What to produce
This exercise calls for the line with "let w := cacheImage i u", the line with "(∀ p, parkAt", and all lines between them in the material below, output exactly and with no other lines.

Extracted information
=== Begin Enclosure ===
/-- REQUEST_SUBMIT, REQUEST_CANCEL and PARK. REQUEST_SUBMIT: its checks in order end it with their status (MAX_NEW 0 with OK_EMPTY once the other
counts are not zero), LINK_DOWN where host memory cannot be reached (R259); a quarantined shard ends it QUARANTINED_SHARD; else it waits for an
entry or takes one. REQUEST_CANCEL and PARK: a target that is not open ends ALREADY_DONE, a target of another kind COUNT_MISMATCH, reserved place
or SCAN with RELEASE COUNT_MISMATCH; otherwise the cancel or park of a request waits for its boundary; the park of a section that no unit runs yet
waits for it, that of a running one starts its drain, that of one which the governor parks or has parked takes over, or ends NO_PLACEMENT where a
release finds no room for its records. -/
def Obligations.RequestsAndCancels : Prop :=
  (∀ (s : State) (q : QId) (h : DescHdr) (d : SubmitDesc) (prompt : List (BitVec 32)) (acc : Nat), Taken s q .requestSubmit h acc →
    prompt.length = d.promptTokens.toNat → let u := started s q acc
    (submitZero d = none → hostDma u acc = false → exec (.requestSubmit q h d prompt) s = .next (settleHolds (finish acc .linkDown 0 0 u))) ∧
    (∀ st, submitCheck u d prompt = some st → (submitZero d = none → hostDma u acc = true) → exec (.requestSubmit q h d prompt) s = .next (settleHolds (finish acc st 0 0 u))) ∧
    (d.maxNew = 0 → d.promptTokens ≠ 0 → (d.noDeadline = true ∨ d.deadline ≠ 0) → (d.parkEn = false ∨ d.parkLimit ≠ 0) →
      submitCheck u d prompt = some .okEmpty) ∧
    (submitCheck u d prompt = none → hostDma u acc = true → placeMember u d.config.toNat = none →
      exec (.requestSubmit q h d prompt) s = .next (settleHolds (finish acc .quarantinedShard 0 0 u))) ∧
    (∀ m c, submitCheck u d prompt = none → hostDma u acc = true → placeMember u d.config.toNat = some m → configAt u m = some c →
      (manifestHeld u c.block.field c.block.manifestDigest = true →
        exec (.requestSubmit q h d prompt) s = .next (settleHolds (finish acc .quarantinedShard 0 0 u))) ∧
      (manifestHeld u c.block.field c.block.manifestDigest = false → exec (.requestSubmit q h d prompt) s =
        .next (awaitEntry { acc, req := submitEntry u acc (acceptedAt u acc) h d prompt m c.block.field, comet := none } (wakeField c.block.field u))))) ∧
  (∀ (s : State) (q : QId) (h : DescHdr) (tq : QId) (ts : BitVec 16) (d : ParkDesc) (acc : Nat),
    (Taken s q .requestCancel h acc → let u := started s q acc
      (targetDesc u tq ts.toNat = none → exec (.requestCancel q h tq ts) s = .next (finish acc .alreadyDone 0 0 u)) ∧
      (∀ a t, targetDesc u tq ts.toNat = some (a, t) → t.op ≠ 0x40 → t.op ≠ 0x43 → exec (.requestCancel q h tq ts) s = .next (finish acc .countMismatch 0 0 u)) ∧
      (∀ a t, targetDesc u tq ts.toNat = some (a, t) → (t.op = 0x40 ∨ t.op = 0x43) → exec (.requestCancel q h tq ts) s =
        .next (settleHolds (setPhase acc .waiting { u with serv := { u.serv with holds := u.serv.holds ++ [(acc, a, none)] } })))) ∧
    (Taken s q .park h acc → let u := started s q acc
      ((d.destPlace = 3 ∨ (d.scan = true ∧ d.release = true)) → exec (.parkSection q h d) s = .next (finish acc .countMismatch 0 0 u) ∧
        exec (.parkRequest q h d) s = .next (finish acc .countMismatch 0 0 u)) ∧
      (d.destPlace ≠ 3 → (d.scan = false ∨ d.release = false) →
        (targetDesc u d.targetSq d.targetSeq.toNat = none → exec (.parkSection q h d) s = .next (finish acc .alreadyDone 0 0 u) ∧
          exec (.parkRequest q h d) s = .next (finish acc .alreadyDone 0 0 u)) ∧
        (∀ a t, targetDesc u d.targetSq d.targetSeq.toNat = some (a, t) →
          ((t.op = 0x40 ∨ t.op = 0x43) → exec (.parkRequest q h d) s =
            .next (settleHolds (setPhase acc .waiting { u with serv := { u.serv with holds := u.serv.holds ++ [(acc, a, some d)] } }))) ∧
          ((u.fld.fields.findSome? fun (e : Nat × Field) => ((sectionsOf e.2).find? fun x => x.acc == some a).map fun x => (e.1, e.2, x)) = none →
            ((t.op = 0x21 ∨ (t.op = 0x43 ∧ t.phase ≠ .placed ∧ t.phase ≠ .waiting)) → exec (.parkSection q h d) s =
              .next { setPhase acc .waiting u with fld := { u.fld with parkWait := u.fld.parkWait ++ [(acc, a, d.release, d.scan)] } }) ∧
            (t.op ≠ 0x21 → (t.op ≠ 0x43 ∨ t.phase = .placed ∨ t.phase = .waiting) → exec (.parkSection q h d) s = .next (finish acc .countMismatch 0 0 u))) ∧
          (∀ f fl x, u.fld.fields.findSome? (fun e => ((sectionsOf e.2).find? fun x => x.acc == some a).map fun x => (e.1, e.2, x)) = some (f, fl, x) →
            (x.phase = .dispatched → x.why = none → activeIn u fl x.id = false → exec (.parkSection q h d) s =
              .next { setPhase acc .waiting u with fld := { u.fld with parkWait := u.fld.parkWait ++ [(acc, a, d.release, d.scan)] } }) ∧
            ((x.phase = .draining ∨ x.phase = .settled) → x.why ≠ some .governor → exec (.parkSection q h d) s = .next (finish acc .alreadyDone 0 0 u)) ∧
            (x.phase ≠ .parkedInPlace → x.why = some .governor → exec (.parkSection q h d) s = .next (match parkRoom d.release f [x.id] u with
              | some v => modSec f x.id (fun x => { x with why := some (.park acc d.release d.scan) }) (setPhase acc .waiting v)
              | none => finish acc .noPlacement 0 0 (noRoom [x.id] u))) ∧
            (x.phase = .parkedInPlace → exec (.parkSection q h d) s = .next (match parkRoom d.release f [x.id] u with
              | some v => parkSectionNow f x.id (b2n d.release) 0 (modSec f x.id (fun x => { x with why := some (.park acc d.release d.scan) }) (setPhase acc .waiting v))
              | none => finish acc .noPlacement 0 0 (noRoom [x.id] u)))) ∧
          (∀ f fl x, u.fld.fields.findSome? (fun e => ((sectionsOf e.2).find? fun x => x.acc == some a).map fun x => (e.1, e.2, x)) = some (f, fl, x) →
            x.phase = .dispatched → x.why = none → activeIn u fl x.id = true →
            exec (.parkSection q h d) s = .next (match parkRoom d.release f (drainIds u fl) u with
              | some v => startDrain f x.id (.park acc d.release d.scan) d.scan (setPhase acc .waiting v)
              | none => finish acc .noPlacement 0 0 (noRoom (drainIds u fl) u)))))))

/-- RESUME of park records and comets. RESUME of a park record: an unknown handle ends COUNT_MISMATCH, a failed check its status; otherwise the
record's skein is in its slot or fills it, and the section enters with the record's scalars, counts, feeds and units, a record of form 1 at the
end of the queue and another one back where it stood. DISCARD drops the record. RESUME of a comet: zero sizes and unreadable sources end with
their status, host memory out of reach LINK_DOWN (R259), a bad or untrusted signature SIGNATURE_FAIL, a wrong body digest DIGEST_FAIL, and a comet
that passes every check waits for an entry of the request table (R121, R237, R318, R320). -/
def Obligations.ResumesReturnWork : Prop :=
  ∀ (s : State) (q : QId) (h : DescHdr) (d : ResumeDesc) (c : CometRead) (acc : Nat), Taken s q .resume h acc →
    (let u := wakeField d.field (started s q acc);
      (parkAt u d.source.toNat = none →
        exec (.resumeParkRecord q h d) s = .next (settleCopies (dropParkWait acc .alreadyDone (finishCode acc (statusCode .countMismatch) 0 0 u)))) ∧
      (∀ p st, parkAt u d.source.toNat = some p → resumeCheck u d.field p = .inl st →
        exec (.resumeParkRecord q h d) s = .next (settleCopies (dropParkWait acc .alreadyDone (finishCode acc st 0 0 u)))) ∧
      (∀ (p : ParkRec) i fl, parkAt u d.source.toNat = some p → resumeCheck u d.field p = .inr i → fieldAt u d.field = some fl →
        let w := cacheImage i u
        let v := if (slotSkein fl p.slot).map (·.headerHash) = some p.headerHash then w
          else if slotBusy w fl p.slot = true then { w with fld := { w.fld with fills := w.fld.fills ++ [{ field := d.field, slot := p.slot, acc := none, img := i, report := 0 }] } }
          else fillSlot d.field p.slot i w
        let x := { newSection v d.field (some acc) p.slot p.scalars with
          image := some i, empty := p.empty, watchdog := p.watchdog, idleEn := p.idleEn, idleLimit := p.idleLimit
          feeds := p.feeds.map fun (e : Feed) => { e with expects := e.expects - e.delivered, accepted := 0, delivered := 0, before := e.before + e.delivered }
          blockAddr := d.outAddr, bound := runBound v d.field fl i, tag := some h.tag.toNat, outOfRange := p.outOfRange, exits := p.exits
          restored := true, restore := p.units }
        let t := dropRecord p.handle (setPhase acc .waiting v)
        (p.form = 1 → exec (.resumeParkRecord q h d) s = .next (settleCopies (enterSection d.field { x with id := v.fld.nextSection, phase := .queued } (countSection t)))) ∧
        (p.form ≠ 1 → exec (.resumeParkRecord q h d) s = .next (settleCopies (returnSection d.field { x with id := p.sectionId, phase := .dispatched } t))))) ∧
    (let u := started s q acc;
      (parkAt u d.source.toNat = none → exec (.resumeDiscard q h d) s = .next (finish acc .countMismatch 0 0 u)) ∧
      (∀ p, parkAt u d.source.toNat = some p → exec (.resumeDiscard q h d) s = .next (finish acc .ok 0 0 (dropRecord p.handle u))) ∧
      (∀ st, resumeZero d = some st → exec (.resumeComet q h d c) s = .next (settleHolds (finish acc st 0 0 u))) ∧
      (resumeZero d = none → hostLost u acc d.srcPlace = true → exec (.resumeComet q h d c) s = .next (settleHolds (finish acc .linkDown 0 0 u))) ∧
      (resumeZero d = none → hostLost u acc d.srcPlace = false →
        (∀ st, resumeSource u d c = .error st → exec (.resumeComet q h d c) s = .next (settleHolds (finish acc st 0 0 u))) ∧
        (∀ x handle signed body pages, resumeSource u d c = .ok (x, handle, signed, body, pages) →
          ((signed = false ∨ (x.identity ≠ ownIdentity ∧ (u.serv.trust.contains x.identity) = false)) →
            exec (.resumeComet q h d c) s = .next (settleHolds (finish acc .signatureFail 0 0 u))) ∧
          (signed = true → (x.identity = ownIdentity ∨ u.serv.trust.contains x.identity = true) → body = false →
            exec (.resumeComet q h d c) s = .next (settleHolds (finish acc .digestFail 0 0 u))) ∧
          (∀ m k, signed = true → (x.identity = ownIdentity ∨ u.serv.trust.contains x.identity = true) → body = true → configAt u d.config.toNat ≠ none →
            (u.serv.firmware = true ∨ (x.hdr.awaitKv = false ∧ x.hdr.prefillOnly = false)) →
            placeMember u d.config.toNat = some m → configAt u m = some k → x.hdr.skeinDigest = k.record → x.hdr.manifestDigest = k.block.manifestDigest →
            x.hdr.promptTokens + x.hdr.maxNew ≤ k.block.maxContext.toNat → manifestHeld u k.block.field k.block.manifestDigest = false →
            exec (.resumeComet q h d c) s = .next (awaitEntry { acc, req := resumeEntry u acc (acceptedAt u acc) h d x m k.block.field, comet := some (x, handle, pages) }
              (wakeField k.block.field u))))))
=== End Enclosure ===
Solution to the problem
        let w := cacheImage i u
        let v := if (slotSkein fl p.slot).map (·.headerHash) = some p.headerHash then w
          else if slotBusy w fl p.slot = true then { w with fld := { w.fld with fills := w.fld.fills ++ [{ field := d.field, slot := p.slot, acc := none, img := i, report := 0 }] } }
          else fillSlot d.field p.slot i w
        let x := { newSection v d.field (some acc) p.slot p.scalars with
          image := some i, empty := p.empty, watchdog := p.watchdog, idleEn := p.idleEn, idleLimit := p.idleLimit
          feeds := p.feeds.map fun (e : Feed) => { e with expects := e.expects - e.delivered, accepted := 0, delivered := 0, before := e.before + e.delivered }
          blockAddr := d.outAddr, bound := runBound v d.field fl i, tag := some h.tag.toNat, outOfRange := p.outOfRange, exits := p.exits
          restored := true, restore := p.units }
        let t := dropRecord p.handle (setPhase acc .waiting v)
        (p.form = 1 → exec (.resumeParkRecord q h d) s = .next (settleCopies (enterSection d.field { x with id := v.fld.nextSection, phase := .queued } (countSection t)))) ∧
        (p.form ≠ 1 → exec (.resumeParkRecord q h d) s = .next (settleCopies (returnSection d.field { x with id := p.sectionId, phase := .dispatched } t))))) ∧
    (let u := started s q acc;
      (parkAt u d.source.toNat = none → exec (.resumeDiscard q h d) s = .next (finish acc .countMismatch 0 0 u)) ∧
      (∀ p, parkAt u d.source.toNat = some p → exec (.resumeDiscard q h d) s = .next (finish acc .ok 0 0 (dropRecord p.handle u))) ∧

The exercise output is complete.